── SUPPLIED INFORMATION

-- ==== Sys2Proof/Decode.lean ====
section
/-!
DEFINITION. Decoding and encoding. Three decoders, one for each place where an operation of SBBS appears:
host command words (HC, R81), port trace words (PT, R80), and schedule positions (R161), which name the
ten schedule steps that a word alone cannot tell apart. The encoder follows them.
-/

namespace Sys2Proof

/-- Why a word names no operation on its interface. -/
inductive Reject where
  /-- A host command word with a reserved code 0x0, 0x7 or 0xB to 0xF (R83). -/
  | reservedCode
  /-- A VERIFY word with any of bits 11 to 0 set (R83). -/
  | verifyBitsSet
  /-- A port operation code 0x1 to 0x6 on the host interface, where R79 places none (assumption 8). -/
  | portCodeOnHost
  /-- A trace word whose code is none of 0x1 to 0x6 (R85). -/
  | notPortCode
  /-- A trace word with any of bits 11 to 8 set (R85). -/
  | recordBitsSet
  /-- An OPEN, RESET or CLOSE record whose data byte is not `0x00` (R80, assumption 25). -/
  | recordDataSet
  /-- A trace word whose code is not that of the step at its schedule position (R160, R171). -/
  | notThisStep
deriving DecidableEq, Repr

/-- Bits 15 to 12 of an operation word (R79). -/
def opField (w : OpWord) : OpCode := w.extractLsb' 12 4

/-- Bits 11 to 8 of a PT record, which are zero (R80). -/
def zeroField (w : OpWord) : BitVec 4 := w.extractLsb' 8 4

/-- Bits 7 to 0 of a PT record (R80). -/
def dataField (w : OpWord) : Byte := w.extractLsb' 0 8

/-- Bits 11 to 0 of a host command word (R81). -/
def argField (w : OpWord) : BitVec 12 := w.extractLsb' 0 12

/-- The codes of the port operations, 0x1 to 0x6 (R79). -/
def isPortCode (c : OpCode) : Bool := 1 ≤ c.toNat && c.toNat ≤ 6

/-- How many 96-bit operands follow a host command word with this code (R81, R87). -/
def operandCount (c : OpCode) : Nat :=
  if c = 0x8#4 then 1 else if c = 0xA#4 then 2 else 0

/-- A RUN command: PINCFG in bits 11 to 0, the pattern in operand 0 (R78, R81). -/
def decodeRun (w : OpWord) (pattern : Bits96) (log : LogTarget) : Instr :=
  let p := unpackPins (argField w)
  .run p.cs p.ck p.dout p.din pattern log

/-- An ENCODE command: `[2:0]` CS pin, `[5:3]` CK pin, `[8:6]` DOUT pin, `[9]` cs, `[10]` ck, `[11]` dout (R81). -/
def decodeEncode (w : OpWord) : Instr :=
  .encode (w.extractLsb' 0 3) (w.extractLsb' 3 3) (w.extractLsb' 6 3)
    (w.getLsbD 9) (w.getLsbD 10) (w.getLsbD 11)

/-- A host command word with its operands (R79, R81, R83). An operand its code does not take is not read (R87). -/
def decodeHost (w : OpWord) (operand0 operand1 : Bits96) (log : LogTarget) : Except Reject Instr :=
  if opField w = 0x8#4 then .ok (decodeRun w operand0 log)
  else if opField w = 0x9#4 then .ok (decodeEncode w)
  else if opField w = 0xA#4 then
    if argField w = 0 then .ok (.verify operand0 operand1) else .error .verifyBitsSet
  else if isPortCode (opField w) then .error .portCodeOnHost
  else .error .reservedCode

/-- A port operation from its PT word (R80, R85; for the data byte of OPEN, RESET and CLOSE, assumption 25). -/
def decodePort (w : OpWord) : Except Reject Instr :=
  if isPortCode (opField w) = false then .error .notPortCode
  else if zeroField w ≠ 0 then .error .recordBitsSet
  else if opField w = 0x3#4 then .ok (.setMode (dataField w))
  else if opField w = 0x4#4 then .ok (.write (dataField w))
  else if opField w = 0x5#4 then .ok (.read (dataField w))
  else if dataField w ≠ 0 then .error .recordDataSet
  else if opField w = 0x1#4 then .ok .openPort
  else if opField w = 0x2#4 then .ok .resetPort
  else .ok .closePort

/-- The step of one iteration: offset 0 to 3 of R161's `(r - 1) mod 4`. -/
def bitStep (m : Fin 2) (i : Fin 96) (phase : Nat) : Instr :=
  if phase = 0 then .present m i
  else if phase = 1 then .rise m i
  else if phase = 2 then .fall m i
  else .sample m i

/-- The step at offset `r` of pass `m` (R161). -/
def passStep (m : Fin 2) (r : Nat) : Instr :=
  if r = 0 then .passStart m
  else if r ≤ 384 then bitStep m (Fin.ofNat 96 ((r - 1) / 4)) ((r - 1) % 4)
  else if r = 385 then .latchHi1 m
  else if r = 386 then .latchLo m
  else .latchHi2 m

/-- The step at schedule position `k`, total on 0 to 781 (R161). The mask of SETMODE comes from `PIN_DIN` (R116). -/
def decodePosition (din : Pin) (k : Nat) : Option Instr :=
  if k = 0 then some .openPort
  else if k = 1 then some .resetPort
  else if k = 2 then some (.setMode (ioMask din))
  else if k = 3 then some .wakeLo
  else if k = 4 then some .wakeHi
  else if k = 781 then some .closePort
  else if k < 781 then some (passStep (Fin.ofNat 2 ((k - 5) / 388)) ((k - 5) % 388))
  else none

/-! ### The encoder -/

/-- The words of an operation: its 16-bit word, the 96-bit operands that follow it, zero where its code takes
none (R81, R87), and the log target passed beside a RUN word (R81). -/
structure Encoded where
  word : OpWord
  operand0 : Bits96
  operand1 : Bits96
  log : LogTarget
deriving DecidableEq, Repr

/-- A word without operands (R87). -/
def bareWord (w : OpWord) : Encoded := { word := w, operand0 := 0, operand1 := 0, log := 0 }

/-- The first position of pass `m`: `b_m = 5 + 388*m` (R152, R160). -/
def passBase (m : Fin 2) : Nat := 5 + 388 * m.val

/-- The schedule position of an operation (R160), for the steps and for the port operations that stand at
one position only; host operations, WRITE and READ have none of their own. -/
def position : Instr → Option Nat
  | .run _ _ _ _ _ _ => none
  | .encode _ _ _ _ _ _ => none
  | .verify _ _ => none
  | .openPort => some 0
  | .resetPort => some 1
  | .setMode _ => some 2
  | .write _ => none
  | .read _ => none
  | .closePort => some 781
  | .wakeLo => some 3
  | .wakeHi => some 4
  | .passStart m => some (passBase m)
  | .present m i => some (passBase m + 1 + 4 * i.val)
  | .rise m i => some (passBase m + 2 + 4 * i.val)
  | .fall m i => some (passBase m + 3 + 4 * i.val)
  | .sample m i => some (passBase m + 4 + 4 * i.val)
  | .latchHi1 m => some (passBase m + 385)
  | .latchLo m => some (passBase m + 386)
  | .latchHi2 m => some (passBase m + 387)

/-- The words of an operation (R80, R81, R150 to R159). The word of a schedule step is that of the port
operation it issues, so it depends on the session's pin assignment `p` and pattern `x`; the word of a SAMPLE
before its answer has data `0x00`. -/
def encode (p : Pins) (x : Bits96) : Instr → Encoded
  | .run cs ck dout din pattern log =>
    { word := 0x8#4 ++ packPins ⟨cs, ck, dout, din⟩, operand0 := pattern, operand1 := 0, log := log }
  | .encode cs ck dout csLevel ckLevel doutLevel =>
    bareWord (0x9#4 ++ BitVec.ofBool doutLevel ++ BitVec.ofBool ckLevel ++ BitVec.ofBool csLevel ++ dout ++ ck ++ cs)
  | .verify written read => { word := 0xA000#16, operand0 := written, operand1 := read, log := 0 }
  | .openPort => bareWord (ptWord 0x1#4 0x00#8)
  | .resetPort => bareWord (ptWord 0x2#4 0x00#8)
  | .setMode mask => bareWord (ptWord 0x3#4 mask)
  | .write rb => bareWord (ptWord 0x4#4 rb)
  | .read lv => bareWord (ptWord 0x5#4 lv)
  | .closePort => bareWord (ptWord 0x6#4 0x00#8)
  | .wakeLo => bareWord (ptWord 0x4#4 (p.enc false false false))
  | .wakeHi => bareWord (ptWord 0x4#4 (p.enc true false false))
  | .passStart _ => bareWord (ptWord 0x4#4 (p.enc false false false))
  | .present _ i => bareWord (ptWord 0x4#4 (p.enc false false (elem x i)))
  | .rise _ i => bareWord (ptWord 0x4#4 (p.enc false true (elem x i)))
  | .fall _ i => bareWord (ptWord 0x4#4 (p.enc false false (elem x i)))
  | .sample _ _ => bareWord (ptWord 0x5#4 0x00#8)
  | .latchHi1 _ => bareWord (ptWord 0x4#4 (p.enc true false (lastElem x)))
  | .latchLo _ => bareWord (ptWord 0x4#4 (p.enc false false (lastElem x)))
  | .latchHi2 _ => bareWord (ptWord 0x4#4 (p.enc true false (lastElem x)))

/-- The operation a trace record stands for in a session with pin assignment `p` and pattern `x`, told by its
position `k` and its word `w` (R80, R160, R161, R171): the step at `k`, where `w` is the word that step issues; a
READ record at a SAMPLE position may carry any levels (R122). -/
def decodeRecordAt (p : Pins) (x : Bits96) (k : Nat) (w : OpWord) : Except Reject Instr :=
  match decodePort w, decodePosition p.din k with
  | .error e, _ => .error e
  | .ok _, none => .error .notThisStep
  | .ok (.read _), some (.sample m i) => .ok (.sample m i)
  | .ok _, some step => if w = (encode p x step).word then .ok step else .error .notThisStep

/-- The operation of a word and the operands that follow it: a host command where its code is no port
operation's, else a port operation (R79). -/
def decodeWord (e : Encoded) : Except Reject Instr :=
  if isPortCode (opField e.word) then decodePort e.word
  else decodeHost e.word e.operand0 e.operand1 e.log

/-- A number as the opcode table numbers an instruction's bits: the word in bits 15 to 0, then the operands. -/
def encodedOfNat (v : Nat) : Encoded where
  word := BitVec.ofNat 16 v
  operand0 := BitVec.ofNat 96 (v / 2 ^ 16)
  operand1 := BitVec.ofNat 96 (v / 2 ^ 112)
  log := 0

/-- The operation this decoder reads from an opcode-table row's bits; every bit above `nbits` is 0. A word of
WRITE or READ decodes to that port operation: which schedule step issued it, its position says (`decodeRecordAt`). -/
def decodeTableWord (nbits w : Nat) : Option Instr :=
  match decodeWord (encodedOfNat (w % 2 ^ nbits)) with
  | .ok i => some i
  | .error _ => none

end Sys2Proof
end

────
── SUPPLIED INFORMATION

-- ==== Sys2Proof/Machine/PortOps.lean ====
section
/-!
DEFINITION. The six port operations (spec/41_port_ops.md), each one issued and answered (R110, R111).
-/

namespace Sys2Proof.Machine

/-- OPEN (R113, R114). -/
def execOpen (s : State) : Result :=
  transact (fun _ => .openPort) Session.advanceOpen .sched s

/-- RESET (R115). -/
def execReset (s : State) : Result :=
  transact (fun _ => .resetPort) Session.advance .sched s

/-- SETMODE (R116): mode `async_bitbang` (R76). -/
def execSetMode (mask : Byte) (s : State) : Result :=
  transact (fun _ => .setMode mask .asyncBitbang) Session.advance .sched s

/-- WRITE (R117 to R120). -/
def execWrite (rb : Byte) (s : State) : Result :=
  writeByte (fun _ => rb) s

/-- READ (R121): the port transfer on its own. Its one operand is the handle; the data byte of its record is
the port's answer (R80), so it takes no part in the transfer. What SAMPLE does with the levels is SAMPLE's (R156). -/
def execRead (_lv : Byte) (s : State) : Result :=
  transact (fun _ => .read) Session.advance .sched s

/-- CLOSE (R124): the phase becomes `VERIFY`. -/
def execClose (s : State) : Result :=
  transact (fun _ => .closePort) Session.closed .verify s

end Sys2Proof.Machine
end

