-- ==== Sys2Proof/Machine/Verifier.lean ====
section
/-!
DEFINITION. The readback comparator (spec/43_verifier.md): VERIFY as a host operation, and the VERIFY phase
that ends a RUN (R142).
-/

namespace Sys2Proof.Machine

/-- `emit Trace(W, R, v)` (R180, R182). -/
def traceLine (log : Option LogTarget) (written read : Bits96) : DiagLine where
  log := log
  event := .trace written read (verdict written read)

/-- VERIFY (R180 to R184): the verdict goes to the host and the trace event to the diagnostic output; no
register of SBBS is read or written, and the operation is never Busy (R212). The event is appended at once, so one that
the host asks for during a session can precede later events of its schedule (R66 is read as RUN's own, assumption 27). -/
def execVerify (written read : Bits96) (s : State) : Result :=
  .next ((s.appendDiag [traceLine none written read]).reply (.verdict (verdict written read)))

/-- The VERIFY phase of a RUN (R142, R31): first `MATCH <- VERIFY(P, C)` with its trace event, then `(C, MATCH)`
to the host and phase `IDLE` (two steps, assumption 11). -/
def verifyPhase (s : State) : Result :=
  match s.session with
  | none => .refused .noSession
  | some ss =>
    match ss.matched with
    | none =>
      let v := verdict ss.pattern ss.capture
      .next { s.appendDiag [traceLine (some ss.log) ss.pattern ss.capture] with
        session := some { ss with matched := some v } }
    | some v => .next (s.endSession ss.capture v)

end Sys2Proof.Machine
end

────

Once you find the line with "transact (fun _ => .closePort)" in the entries above, output it and each line after it up to and including the line with "ss.pattern ss.capture] with", and nothing else.

  transact (fun _ => .closePort) Session.closed .verify s

end Sys2Proof.Machine
end

-- ==== Sys2Proof/Machine/Verifier.lean ====
section
/-!
DEFINITION. The readback comparator (spec/43_verifier.md): VERIFY as a host operation, and the VERIFY phase
that ends a RUN (R142).
-/

namespace Sys2Proof.Machine

/-- `emit Trace(W, R, v)` (R180, R182). -/
def traceLine (log : Option LogTarget) (written read : Bits96) : DiagLine where
  log := log
  event := .trace written read (verdict written read)

/-- VERIFY (R180 to R184): the verdict goes to the host and the trace event to the diagnostic output; no
register of SBBS is read or written, and the operation is never Busy (R212). The event is appended at once, so one that
the host asks for during a session can precede later events of its schedule (R66 is read as RUN's own, assumption 27). -/
def execVerify (written read : Bits96) (s : State) : Result :=
  .next ((s.appendDiag [traceLine none written read]).reply (.verdict (verdict written read)))

/-- The VERIFY phase of a RUN (R142, R31): first `MATCH <- VERIFY(P, C)` with its trace event, then `(C, MATCH)`
to the host and phase `IDLE` (two steps, assumption 11). -/
def verifyPhase (s : State) : Result :=
  match s.session with
  | none => .refused .noSession
  | some ss =>
    match ss.matched with
    | none =>
      let v := verdict ss.pattern ss.capture
      .next { s.appendDiag [traceLine (some ss.log) ss.pattern ss.capture] with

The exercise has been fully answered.